Provided entries =>

== Segment start ==

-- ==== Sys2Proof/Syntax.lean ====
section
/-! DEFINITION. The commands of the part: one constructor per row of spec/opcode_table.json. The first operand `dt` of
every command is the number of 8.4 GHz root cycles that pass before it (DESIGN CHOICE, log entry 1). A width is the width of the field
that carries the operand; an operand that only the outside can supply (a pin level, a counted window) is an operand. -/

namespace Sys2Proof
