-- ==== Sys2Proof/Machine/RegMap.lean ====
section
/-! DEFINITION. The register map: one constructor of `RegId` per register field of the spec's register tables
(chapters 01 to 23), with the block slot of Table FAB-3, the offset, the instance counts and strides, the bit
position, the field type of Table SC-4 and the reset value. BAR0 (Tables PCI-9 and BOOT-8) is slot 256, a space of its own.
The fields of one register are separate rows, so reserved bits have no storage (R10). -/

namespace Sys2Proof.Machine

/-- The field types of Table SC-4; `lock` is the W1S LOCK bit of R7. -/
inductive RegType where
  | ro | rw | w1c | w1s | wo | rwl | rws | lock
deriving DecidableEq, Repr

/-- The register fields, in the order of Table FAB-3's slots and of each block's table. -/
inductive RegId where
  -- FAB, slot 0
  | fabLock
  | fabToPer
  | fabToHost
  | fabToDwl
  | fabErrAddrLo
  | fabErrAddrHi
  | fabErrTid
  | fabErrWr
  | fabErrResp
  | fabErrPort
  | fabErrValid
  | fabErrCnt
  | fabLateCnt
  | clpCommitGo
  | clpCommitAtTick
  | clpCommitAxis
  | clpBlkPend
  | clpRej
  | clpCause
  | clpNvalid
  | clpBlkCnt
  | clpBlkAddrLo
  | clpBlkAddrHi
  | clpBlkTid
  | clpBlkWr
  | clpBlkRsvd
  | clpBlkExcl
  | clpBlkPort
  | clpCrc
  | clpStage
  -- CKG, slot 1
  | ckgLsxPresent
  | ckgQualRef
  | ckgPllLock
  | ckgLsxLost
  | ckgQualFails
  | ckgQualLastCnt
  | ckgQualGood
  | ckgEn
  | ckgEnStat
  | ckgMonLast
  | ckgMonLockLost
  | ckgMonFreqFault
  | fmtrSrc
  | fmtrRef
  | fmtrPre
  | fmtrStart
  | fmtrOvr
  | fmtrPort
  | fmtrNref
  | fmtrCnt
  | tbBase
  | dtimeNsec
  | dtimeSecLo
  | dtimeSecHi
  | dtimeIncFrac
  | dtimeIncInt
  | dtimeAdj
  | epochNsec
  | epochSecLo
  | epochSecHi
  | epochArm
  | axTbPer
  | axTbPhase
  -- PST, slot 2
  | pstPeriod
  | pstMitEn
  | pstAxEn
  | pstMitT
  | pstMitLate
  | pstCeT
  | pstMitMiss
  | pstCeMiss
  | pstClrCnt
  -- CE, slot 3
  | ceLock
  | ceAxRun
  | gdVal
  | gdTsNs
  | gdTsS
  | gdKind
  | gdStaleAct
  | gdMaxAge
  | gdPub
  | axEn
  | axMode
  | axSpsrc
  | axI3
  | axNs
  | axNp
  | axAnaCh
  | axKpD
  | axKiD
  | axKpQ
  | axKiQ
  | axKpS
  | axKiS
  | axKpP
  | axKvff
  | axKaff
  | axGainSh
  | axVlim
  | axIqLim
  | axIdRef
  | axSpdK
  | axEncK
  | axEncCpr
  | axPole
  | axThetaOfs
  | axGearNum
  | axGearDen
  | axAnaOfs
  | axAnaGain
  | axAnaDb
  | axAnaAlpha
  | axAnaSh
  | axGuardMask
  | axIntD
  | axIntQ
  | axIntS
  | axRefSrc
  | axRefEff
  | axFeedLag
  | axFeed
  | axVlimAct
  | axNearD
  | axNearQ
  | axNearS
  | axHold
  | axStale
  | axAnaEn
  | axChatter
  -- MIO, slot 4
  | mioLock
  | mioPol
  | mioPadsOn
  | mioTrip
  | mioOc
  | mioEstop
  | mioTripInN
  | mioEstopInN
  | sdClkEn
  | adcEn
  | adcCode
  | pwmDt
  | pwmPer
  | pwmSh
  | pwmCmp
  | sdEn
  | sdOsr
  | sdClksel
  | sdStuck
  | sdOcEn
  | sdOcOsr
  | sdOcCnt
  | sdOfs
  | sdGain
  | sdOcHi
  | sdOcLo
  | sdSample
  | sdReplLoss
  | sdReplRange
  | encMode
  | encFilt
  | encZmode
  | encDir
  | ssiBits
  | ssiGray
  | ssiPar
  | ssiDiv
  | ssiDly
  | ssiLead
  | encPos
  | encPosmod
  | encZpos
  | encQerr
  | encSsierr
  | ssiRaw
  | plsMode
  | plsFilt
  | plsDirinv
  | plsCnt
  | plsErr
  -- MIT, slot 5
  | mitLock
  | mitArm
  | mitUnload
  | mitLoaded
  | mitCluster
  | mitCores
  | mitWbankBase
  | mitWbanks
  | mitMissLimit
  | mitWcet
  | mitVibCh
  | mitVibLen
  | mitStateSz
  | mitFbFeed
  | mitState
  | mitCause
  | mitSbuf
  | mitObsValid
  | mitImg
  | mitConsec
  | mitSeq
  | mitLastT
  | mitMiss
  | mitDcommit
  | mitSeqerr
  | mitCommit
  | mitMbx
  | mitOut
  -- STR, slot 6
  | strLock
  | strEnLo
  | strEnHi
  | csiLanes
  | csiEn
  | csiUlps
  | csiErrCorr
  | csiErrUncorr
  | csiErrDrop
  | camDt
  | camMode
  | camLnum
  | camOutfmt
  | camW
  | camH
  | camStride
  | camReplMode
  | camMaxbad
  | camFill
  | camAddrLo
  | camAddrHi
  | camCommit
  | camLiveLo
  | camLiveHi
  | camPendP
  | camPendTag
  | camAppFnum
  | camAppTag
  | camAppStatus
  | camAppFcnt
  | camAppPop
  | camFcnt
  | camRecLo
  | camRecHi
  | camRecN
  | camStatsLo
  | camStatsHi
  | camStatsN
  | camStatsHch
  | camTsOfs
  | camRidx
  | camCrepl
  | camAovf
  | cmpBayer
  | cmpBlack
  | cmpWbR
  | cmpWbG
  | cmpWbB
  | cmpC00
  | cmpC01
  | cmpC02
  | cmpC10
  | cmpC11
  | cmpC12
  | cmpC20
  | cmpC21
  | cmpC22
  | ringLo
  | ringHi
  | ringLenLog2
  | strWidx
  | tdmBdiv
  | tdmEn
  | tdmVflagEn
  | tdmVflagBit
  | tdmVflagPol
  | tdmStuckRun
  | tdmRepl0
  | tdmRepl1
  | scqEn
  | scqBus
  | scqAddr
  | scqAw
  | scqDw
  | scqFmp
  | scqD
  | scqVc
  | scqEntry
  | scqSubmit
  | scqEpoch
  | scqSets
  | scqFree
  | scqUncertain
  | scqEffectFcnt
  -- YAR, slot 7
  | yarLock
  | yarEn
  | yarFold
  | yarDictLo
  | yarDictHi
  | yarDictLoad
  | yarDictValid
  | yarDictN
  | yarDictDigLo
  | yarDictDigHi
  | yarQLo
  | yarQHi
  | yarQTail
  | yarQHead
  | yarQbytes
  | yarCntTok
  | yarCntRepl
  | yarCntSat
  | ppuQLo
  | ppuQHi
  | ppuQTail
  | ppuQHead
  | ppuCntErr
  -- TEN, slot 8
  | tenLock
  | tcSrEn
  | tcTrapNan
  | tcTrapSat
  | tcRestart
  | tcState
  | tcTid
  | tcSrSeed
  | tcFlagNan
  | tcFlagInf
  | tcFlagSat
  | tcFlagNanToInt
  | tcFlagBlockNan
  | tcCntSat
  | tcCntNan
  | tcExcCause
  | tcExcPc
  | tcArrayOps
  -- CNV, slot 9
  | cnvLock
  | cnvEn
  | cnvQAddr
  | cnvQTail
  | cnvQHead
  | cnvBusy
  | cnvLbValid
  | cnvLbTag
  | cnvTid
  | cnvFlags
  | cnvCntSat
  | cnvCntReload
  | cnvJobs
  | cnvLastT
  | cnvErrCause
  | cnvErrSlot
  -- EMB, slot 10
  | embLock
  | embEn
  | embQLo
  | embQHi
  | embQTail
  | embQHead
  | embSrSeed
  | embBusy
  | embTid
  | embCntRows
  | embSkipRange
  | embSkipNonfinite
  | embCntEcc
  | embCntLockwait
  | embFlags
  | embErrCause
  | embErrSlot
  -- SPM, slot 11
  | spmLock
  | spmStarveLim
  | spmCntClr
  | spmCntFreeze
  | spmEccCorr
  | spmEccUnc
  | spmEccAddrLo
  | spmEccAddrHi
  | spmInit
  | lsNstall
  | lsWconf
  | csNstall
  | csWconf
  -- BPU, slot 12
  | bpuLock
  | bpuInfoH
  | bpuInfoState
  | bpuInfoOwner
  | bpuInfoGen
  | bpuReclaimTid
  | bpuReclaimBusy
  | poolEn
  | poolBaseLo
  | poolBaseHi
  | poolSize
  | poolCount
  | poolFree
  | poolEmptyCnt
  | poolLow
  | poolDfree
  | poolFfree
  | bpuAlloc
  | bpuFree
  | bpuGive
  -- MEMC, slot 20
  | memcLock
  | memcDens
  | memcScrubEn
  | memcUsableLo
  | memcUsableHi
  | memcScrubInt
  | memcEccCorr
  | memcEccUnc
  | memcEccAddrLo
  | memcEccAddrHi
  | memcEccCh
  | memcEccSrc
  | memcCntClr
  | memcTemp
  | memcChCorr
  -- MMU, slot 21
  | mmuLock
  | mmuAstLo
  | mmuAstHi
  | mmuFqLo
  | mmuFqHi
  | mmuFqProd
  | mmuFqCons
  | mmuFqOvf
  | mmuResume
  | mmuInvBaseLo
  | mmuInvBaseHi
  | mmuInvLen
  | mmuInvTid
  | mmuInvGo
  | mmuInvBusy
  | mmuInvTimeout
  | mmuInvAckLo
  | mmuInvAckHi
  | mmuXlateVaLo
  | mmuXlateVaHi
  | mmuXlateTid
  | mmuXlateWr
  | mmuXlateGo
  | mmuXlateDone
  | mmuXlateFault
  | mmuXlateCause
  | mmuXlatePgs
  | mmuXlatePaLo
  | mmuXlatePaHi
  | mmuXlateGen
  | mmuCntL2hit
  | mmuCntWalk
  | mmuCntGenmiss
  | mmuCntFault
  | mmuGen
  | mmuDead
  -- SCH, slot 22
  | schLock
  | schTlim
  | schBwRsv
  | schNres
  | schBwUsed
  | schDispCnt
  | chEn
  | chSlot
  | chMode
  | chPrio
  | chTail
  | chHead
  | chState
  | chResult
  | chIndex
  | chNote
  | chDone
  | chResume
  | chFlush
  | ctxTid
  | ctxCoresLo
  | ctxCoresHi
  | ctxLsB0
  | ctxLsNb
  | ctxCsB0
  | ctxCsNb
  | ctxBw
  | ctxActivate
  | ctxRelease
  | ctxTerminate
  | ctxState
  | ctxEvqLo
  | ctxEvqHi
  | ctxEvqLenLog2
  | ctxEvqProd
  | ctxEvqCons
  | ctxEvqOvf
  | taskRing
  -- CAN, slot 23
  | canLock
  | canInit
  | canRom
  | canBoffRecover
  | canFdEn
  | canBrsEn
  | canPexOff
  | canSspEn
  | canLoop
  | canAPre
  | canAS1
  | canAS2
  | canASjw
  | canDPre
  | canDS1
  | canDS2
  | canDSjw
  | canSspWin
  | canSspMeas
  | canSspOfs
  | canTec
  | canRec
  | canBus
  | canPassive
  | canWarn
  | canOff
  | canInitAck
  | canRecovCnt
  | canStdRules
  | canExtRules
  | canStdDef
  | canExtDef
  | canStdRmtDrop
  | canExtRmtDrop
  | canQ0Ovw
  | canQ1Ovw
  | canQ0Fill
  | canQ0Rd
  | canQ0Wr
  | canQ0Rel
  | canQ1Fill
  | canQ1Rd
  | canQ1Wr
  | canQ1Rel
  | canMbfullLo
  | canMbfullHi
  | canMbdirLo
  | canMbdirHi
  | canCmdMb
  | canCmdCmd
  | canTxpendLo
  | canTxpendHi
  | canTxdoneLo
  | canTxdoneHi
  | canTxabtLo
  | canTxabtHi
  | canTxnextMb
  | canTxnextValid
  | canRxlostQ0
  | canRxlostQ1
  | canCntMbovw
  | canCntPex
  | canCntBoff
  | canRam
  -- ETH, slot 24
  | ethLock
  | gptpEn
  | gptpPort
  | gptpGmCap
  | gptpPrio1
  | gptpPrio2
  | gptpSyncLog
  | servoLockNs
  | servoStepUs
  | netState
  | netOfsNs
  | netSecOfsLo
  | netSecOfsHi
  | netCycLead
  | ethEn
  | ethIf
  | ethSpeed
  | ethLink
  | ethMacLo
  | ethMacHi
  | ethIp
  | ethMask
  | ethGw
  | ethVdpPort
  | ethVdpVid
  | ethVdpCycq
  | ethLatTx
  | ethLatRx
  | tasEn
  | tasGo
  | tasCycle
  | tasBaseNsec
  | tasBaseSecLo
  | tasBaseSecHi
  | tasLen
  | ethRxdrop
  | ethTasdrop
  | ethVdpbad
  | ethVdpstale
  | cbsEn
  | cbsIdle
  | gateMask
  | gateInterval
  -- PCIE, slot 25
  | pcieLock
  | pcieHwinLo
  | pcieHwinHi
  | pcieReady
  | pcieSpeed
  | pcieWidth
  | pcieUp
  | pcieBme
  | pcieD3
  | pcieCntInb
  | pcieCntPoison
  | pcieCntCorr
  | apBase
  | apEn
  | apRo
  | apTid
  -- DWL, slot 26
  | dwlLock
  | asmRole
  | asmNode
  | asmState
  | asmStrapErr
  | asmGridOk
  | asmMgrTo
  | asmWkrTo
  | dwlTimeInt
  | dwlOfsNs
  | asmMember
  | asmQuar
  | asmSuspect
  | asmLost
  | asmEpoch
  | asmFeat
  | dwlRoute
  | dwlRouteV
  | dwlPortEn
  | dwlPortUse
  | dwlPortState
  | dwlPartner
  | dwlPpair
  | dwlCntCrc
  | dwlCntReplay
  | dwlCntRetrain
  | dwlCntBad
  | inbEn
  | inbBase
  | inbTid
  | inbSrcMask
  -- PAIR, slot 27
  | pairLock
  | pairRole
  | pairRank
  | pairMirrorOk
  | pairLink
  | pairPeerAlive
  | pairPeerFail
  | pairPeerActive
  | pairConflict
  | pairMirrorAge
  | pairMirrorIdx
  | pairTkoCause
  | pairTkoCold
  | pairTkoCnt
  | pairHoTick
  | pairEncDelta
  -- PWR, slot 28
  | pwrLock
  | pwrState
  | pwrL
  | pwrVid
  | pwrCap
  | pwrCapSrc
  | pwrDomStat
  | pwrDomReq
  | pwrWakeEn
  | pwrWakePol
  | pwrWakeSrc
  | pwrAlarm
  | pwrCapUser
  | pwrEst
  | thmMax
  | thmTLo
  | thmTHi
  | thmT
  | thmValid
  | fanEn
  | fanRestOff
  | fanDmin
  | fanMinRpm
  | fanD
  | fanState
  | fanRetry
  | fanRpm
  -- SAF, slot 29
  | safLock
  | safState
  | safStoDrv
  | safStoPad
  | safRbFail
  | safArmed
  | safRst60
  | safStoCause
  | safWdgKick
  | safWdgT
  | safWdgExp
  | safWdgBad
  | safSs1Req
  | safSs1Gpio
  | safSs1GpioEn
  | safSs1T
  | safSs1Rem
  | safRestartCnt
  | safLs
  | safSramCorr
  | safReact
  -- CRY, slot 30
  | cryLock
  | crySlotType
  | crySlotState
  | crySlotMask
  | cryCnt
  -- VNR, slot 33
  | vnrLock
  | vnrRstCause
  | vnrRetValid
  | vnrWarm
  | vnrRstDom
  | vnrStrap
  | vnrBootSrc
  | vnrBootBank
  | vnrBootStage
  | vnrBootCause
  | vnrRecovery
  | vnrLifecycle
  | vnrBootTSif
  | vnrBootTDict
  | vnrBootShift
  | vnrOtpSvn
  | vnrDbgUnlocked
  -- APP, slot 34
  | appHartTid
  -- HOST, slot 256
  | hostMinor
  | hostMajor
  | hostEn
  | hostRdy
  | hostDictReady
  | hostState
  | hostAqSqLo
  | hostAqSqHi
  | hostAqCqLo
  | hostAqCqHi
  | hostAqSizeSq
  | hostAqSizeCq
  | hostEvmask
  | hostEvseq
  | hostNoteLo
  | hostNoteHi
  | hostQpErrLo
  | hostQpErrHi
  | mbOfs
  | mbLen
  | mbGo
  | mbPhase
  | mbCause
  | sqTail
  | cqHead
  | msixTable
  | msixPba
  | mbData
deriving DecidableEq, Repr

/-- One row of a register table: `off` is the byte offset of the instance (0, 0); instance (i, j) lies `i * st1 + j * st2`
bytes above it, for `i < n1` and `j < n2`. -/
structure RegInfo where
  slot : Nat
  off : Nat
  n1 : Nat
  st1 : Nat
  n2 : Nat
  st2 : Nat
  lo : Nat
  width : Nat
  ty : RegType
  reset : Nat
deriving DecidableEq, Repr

== Segment end ==

Problem description => Where a line of the data holds the word "namespace", copy that line.

Exercise result =>
namespace Sys2Proof
namespace Sys2Proof.Machine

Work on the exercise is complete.